What lines of the data hold the string "tilesBad"? Copy them all.

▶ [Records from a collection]
# # #

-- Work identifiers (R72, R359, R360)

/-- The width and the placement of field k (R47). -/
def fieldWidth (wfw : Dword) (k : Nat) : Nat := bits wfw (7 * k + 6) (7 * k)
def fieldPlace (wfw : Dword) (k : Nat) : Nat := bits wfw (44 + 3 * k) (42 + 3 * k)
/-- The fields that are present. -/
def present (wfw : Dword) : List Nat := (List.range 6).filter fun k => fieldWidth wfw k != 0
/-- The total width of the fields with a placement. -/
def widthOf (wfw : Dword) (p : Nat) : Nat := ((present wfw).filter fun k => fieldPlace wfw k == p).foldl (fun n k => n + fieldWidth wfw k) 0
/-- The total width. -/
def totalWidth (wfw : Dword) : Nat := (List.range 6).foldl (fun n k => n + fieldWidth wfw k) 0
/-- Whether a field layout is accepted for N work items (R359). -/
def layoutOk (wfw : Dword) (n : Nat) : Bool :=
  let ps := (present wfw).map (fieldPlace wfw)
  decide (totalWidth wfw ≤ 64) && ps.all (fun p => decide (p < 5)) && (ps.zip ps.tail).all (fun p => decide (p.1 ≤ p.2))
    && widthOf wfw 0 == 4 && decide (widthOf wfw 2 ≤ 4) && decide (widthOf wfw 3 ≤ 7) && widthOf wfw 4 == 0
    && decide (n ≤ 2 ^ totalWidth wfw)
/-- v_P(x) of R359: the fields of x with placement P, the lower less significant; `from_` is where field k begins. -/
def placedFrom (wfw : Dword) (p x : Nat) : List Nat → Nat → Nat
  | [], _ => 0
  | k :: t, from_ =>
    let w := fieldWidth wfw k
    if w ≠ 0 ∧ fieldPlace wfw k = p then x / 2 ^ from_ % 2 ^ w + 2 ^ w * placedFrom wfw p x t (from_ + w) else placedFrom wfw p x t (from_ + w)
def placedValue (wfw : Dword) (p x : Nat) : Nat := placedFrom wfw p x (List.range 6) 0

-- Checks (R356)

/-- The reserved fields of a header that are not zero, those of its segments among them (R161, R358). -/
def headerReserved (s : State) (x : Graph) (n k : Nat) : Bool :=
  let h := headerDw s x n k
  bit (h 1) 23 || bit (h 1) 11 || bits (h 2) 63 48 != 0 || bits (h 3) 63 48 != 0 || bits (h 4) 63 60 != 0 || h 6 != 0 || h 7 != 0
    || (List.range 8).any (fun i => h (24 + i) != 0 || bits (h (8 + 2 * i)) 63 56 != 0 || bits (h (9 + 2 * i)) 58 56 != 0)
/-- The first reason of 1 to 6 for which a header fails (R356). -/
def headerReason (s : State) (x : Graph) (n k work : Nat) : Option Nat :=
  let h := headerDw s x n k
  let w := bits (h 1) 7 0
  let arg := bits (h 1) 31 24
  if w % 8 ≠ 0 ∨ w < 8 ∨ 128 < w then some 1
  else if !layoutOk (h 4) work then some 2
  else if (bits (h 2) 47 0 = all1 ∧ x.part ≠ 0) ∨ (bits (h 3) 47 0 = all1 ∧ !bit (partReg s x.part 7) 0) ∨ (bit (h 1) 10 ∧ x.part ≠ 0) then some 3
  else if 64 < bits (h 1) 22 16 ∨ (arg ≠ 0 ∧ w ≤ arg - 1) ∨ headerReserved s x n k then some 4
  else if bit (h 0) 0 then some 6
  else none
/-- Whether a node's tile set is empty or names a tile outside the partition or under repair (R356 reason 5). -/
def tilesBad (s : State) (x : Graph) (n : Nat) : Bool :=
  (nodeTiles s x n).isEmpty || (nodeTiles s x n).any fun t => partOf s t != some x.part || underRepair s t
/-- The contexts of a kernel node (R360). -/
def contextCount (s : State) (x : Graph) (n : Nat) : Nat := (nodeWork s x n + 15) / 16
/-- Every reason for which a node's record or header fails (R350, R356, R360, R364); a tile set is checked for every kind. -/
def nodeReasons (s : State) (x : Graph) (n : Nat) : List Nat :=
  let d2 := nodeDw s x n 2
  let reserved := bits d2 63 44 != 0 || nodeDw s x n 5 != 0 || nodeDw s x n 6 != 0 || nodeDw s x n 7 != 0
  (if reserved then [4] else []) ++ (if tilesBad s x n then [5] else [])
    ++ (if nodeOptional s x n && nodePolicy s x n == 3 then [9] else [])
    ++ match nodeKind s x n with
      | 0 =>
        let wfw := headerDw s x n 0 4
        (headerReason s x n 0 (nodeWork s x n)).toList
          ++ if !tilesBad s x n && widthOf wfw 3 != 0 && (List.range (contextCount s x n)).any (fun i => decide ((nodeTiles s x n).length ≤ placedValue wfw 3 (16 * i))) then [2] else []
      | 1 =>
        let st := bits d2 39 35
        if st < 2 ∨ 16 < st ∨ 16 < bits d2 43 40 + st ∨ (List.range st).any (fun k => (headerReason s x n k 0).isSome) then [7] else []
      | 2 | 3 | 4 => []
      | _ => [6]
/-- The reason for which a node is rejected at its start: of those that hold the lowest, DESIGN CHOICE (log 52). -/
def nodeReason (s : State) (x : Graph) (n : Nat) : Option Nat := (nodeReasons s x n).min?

# # #

▶ [Solution]
def tilesBad (s : State) (x : Graph) (n : Nat) : Bool :=
  (if reserved then [4] else []) ++ (if tilesBad s x n then [5] else [])
          ++ if !tilesBad s x n && widthOf wfw 3 != 0 && (List.range (contextCount s x n)).any (fun i => decide ((nodeTiles s x n).length ≤ placedValue wfw 3 (16 * i))) then [2] else []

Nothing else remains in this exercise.